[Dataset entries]

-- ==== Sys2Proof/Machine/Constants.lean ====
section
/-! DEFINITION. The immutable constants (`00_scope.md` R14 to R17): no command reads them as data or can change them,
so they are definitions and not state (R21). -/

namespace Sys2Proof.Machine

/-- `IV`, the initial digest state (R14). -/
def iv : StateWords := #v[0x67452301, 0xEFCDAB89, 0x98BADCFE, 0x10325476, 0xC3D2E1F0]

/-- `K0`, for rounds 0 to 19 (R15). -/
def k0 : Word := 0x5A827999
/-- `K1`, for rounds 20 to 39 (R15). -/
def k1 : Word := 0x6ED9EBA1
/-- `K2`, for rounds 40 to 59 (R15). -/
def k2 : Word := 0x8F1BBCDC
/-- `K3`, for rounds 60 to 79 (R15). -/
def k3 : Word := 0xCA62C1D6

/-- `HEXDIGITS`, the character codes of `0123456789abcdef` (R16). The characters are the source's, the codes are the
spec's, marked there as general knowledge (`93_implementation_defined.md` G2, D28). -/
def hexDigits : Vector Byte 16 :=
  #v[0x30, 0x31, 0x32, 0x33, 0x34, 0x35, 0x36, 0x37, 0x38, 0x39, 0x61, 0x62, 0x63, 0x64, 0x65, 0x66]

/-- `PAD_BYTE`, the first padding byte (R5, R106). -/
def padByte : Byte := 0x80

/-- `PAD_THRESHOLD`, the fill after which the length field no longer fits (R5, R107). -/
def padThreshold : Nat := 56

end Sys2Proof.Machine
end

--

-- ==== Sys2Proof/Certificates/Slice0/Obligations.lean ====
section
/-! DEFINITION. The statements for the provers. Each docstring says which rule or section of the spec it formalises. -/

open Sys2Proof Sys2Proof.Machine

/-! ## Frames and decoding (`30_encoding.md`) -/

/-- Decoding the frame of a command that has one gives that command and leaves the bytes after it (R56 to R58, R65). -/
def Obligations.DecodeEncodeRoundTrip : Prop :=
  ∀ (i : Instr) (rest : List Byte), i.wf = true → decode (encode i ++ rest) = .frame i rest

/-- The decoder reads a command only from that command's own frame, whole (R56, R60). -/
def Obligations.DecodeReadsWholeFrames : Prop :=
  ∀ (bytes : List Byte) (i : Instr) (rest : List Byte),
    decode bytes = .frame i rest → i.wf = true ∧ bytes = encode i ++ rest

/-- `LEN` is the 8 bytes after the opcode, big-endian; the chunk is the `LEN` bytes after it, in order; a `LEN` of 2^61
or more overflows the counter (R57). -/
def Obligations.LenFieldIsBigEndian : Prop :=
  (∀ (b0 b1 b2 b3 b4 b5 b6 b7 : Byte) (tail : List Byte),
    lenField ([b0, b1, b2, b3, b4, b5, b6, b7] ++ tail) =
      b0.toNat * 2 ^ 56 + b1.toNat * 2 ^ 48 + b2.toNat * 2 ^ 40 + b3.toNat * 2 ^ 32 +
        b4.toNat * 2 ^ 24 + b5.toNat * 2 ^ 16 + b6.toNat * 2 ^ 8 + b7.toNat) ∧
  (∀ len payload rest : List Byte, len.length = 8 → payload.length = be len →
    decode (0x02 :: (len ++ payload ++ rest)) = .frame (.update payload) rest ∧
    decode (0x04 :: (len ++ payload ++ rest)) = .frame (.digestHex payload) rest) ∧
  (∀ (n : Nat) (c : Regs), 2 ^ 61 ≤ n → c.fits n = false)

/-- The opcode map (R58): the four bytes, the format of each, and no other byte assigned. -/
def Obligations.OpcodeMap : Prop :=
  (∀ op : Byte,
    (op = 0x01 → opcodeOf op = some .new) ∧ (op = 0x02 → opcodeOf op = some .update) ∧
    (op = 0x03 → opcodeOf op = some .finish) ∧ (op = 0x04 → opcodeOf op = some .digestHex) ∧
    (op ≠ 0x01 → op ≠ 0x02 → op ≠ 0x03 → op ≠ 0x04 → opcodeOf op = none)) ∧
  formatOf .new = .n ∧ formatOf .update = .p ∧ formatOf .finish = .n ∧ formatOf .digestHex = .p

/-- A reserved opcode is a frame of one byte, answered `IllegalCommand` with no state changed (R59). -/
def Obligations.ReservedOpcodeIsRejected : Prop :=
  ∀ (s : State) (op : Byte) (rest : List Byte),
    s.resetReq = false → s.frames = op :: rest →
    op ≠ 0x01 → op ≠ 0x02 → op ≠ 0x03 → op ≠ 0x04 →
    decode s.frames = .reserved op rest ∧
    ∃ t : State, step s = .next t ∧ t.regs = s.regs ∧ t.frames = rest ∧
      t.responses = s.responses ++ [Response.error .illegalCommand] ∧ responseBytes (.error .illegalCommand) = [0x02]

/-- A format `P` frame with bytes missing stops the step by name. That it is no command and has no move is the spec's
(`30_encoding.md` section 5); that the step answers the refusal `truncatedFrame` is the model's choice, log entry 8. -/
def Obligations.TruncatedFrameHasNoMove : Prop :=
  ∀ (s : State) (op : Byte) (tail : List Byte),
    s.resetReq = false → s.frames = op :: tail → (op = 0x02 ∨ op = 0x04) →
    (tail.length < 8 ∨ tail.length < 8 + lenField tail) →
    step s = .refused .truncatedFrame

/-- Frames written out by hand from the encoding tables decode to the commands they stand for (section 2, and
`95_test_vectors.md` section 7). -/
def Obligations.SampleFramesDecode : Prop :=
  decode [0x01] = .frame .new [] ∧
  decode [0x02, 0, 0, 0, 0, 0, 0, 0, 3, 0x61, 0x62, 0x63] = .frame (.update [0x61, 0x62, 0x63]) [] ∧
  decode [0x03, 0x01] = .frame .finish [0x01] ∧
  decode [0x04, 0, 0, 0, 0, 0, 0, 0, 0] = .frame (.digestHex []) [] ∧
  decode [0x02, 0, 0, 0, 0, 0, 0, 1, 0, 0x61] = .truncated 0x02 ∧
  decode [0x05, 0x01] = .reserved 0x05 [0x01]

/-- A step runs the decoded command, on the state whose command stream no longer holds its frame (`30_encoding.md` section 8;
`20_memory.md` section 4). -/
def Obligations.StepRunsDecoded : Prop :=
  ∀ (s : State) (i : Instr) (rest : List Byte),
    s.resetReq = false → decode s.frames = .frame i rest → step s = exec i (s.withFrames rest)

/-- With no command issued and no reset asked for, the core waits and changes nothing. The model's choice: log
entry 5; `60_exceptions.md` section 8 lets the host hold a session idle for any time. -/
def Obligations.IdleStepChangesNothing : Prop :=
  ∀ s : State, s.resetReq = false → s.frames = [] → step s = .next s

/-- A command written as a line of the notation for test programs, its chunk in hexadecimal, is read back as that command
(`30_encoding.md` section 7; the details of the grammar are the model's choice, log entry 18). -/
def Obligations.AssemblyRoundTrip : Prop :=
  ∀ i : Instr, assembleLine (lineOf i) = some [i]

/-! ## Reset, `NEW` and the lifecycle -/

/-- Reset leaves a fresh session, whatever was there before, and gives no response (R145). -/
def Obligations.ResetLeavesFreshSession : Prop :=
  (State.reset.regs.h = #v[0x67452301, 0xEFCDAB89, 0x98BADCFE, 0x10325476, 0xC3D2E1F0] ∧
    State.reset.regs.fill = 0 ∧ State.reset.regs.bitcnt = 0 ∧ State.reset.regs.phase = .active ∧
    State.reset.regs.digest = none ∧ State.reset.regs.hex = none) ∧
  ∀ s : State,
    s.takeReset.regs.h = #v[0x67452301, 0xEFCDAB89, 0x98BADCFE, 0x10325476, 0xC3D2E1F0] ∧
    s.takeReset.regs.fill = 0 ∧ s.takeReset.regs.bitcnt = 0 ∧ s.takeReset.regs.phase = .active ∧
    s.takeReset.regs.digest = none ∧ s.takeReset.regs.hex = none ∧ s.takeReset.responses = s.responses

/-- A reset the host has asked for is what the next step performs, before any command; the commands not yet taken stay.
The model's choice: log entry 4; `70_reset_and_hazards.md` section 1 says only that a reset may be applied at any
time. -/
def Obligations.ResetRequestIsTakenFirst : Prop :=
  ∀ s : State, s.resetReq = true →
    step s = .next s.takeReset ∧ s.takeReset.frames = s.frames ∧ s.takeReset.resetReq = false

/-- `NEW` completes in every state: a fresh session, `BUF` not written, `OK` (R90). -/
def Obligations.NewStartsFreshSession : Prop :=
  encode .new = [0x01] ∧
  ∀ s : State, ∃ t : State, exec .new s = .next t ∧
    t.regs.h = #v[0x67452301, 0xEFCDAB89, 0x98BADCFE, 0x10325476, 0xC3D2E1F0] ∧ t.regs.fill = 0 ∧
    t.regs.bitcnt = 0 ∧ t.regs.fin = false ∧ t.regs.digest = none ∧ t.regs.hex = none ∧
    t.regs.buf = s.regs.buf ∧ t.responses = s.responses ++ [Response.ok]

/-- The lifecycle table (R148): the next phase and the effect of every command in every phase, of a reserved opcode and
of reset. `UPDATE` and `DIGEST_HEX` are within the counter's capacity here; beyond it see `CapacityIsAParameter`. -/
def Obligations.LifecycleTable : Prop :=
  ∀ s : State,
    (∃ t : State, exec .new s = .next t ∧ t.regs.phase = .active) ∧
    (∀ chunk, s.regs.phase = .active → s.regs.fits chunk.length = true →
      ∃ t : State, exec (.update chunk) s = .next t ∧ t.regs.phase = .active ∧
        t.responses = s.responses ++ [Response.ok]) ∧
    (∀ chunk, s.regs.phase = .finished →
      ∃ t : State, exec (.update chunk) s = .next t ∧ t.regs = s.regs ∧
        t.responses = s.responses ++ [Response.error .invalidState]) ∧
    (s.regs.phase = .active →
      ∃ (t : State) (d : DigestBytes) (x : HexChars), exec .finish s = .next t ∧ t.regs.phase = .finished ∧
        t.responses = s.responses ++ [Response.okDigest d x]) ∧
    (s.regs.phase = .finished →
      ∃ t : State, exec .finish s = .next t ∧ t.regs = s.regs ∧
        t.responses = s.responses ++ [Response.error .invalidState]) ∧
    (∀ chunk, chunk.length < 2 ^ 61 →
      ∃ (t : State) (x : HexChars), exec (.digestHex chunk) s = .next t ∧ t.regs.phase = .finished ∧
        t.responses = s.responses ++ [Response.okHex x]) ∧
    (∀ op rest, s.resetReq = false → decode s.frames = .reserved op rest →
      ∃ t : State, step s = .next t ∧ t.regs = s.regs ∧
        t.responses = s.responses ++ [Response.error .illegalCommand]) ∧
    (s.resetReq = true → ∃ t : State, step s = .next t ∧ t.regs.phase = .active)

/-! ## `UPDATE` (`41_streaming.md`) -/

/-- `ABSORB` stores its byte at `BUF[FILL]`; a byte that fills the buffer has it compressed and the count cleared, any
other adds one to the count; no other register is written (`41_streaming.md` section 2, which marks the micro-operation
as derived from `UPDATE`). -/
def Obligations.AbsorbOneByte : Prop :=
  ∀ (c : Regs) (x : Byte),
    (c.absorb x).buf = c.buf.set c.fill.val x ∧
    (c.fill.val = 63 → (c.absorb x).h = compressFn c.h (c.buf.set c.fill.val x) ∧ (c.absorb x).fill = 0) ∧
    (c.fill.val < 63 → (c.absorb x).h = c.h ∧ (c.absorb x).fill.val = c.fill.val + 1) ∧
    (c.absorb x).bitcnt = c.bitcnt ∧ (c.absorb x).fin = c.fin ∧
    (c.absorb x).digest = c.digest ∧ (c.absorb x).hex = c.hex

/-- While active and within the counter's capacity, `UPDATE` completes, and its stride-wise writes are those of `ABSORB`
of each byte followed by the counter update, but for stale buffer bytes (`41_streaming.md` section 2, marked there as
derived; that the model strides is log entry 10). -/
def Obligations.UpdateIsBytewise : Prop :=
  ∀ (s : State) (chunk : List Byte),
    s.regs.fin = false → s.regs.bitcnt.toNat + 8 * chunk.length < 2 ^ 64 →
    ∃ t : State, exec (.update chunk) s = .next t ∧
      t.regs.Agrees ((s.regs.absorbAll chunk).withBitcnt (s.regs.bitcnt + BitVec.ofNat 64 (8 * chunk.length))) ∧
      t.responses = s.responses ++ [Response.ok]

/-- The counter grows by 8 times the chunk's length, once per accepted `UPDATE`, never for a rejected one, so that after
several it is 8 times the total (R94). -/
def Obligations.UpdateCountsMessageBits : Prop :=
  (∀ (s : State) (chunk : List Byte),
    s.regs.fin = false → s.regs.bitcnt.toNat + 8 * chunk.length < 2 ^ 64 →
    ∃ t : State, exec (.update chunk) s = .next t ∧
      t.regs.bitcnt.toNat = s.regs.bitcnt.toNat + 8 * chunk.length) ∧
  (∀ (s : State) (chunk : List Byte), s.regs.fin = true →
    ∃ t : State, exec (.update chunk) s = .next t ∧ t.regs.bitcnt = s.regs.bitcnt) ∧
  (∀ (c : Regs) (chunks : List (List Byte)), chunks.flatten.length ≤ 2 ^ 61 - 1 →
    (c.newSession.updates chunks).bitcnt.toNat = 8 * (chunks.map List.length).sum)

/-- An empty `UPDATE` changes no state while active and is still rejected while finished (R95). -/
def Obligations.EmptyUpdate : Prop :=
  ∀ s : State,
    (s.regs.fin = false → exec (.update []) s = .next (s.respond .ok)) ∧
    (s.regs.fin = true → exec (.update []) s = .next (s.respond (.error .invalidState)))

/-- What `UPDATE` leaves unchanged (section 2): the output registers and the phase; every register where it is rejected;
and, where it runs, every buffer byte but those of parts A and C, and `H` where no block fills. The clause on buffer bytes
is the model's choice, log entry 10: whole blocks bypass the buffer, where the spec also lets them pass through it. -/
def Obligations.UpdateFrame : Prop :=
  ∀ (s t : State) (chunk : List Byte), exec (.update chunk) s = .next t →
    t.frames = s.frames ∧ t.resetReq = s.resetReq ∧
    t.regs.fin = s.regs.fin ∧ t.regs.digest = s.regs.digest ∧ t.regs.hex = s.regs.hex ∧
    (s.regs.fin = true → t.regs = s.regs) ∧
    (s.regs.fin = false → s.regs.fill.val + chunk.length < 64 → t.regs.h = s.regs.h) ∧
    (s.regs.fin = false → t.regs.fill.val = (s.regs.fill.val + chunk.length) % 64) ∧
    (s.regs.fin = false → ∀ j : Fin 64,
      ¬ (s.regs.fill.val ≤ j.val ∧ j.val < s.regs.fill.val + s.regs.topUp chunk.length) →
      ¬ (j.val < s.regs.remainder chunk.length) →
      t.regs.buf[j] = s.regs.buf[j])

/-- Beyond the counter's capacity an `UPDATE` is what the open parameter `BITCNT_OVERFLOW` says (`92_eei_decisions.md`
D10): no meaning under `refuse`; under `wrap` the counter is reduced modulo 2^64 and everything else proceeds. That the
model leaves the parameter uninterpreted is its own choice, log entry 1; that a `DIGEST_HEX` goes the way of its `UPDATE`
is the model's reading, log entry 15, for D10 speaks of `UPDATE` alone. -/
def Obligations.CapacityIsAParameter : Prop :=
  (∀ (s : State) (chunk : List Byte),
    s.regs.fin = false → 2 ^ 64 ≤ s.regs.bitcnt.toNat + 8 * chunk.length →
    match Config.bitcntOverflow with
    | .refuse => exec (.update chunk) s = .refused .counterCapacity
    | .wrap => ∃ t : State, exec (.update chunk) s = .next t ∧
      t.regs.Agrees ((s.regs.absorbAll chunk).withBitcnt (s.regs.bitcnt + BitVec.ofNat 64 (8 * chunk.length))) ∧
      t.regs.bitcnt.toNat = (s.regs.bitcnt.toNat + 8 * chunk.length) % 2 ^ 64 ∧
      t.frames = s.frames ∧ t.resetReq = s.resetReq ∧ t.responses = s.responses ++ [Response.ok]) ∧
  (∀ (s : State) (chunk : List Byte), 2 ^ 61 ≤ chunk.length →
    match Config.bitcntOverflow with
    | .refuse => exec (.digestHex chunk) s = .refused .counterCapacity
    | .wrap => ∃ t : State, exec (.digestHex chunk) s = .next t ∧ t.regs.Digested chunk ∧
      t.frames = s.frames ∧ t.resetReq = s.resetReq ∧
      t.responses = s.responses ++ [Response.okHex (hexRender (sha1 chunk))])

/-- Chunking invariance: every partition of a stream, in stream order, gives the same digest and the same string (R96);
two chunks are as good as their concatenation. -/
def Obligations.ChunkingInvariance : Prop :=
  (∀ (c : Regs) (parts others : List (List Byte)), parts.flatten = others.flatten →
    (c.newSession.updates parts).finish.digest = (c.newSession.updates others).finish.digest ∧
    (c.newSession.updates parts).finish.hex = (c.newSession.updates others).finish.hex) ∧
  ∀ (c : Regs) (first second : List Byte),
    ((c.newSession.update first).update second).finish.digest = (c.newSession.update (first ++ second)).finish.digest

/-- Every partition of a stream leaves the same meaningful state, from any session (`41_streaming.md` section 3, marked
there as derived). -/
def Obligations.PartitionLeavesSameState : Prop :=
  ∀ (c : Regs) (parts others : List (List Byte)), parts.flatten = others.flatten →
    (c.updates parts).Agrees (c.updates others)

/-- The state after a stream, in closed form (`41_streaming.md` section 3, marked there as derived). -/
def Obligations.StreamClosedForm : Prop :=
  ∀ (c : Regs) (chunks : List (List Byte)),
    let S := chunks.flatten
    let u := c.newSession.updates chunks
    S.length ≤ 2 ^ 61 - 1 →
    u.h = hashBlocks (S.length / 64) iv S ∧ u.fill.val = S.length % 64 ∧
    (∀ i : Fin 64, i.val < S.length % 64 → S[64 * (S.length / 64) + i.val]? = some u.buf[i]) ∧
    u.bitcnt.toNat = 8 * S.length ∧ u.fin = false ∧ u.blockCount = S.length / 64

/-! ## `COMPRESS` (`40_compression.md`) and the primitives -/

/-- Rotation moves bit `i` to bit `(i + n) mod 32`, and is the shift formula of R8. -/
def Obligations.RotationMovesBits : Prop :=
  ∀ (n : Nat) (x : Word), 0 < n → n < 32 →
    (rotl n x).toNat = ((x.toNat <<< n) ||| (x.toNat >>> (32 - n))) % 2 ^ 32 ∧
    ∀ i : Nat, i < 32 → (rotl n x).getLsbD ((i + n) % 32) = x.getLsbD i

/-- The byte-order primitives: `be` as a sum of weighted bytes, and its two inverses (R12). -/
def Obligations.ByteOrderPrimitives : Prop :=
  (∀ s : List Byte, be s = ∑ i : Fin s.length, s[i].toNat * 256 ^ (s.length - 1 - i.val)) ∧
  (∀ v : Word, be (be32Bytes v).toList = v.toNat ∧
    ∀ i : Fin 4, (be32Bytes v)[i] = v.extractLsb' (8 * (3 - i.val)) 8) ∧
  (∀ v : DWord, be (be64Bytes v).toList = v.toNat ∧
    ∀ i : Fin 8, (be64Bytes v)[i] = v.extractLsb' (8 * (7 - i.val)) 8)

▶ [WHAT TO WORK ON] The required answer is the exact run of lines above starting at the line with "and, where it" and ending at the line with "t.regs.fin = s.regs.fin", with both ends present.

▶ [TASK OUTPUT]
and, where it runs, every buffer byte but those of parts A and C, and `H` where no block fills. The clause on buffer bytes
is the model's choice, log entry 10: whole blocks bypass the buffer, where the spec also lets them pass through it. -/
def Obligations.UpdateFrame : Prop :=
  ∀ (s t : State) (chunk : List Byte), exec (.update chunk) s = .next t →
    t.frames = s.frames ∧ t.resetReq = s.resetReq ∧
    t.regs.fin = s.regs.fin ∧ t.regs.digest = s.regs.digest ∧ t.regs.hex = s.regs.hex ∧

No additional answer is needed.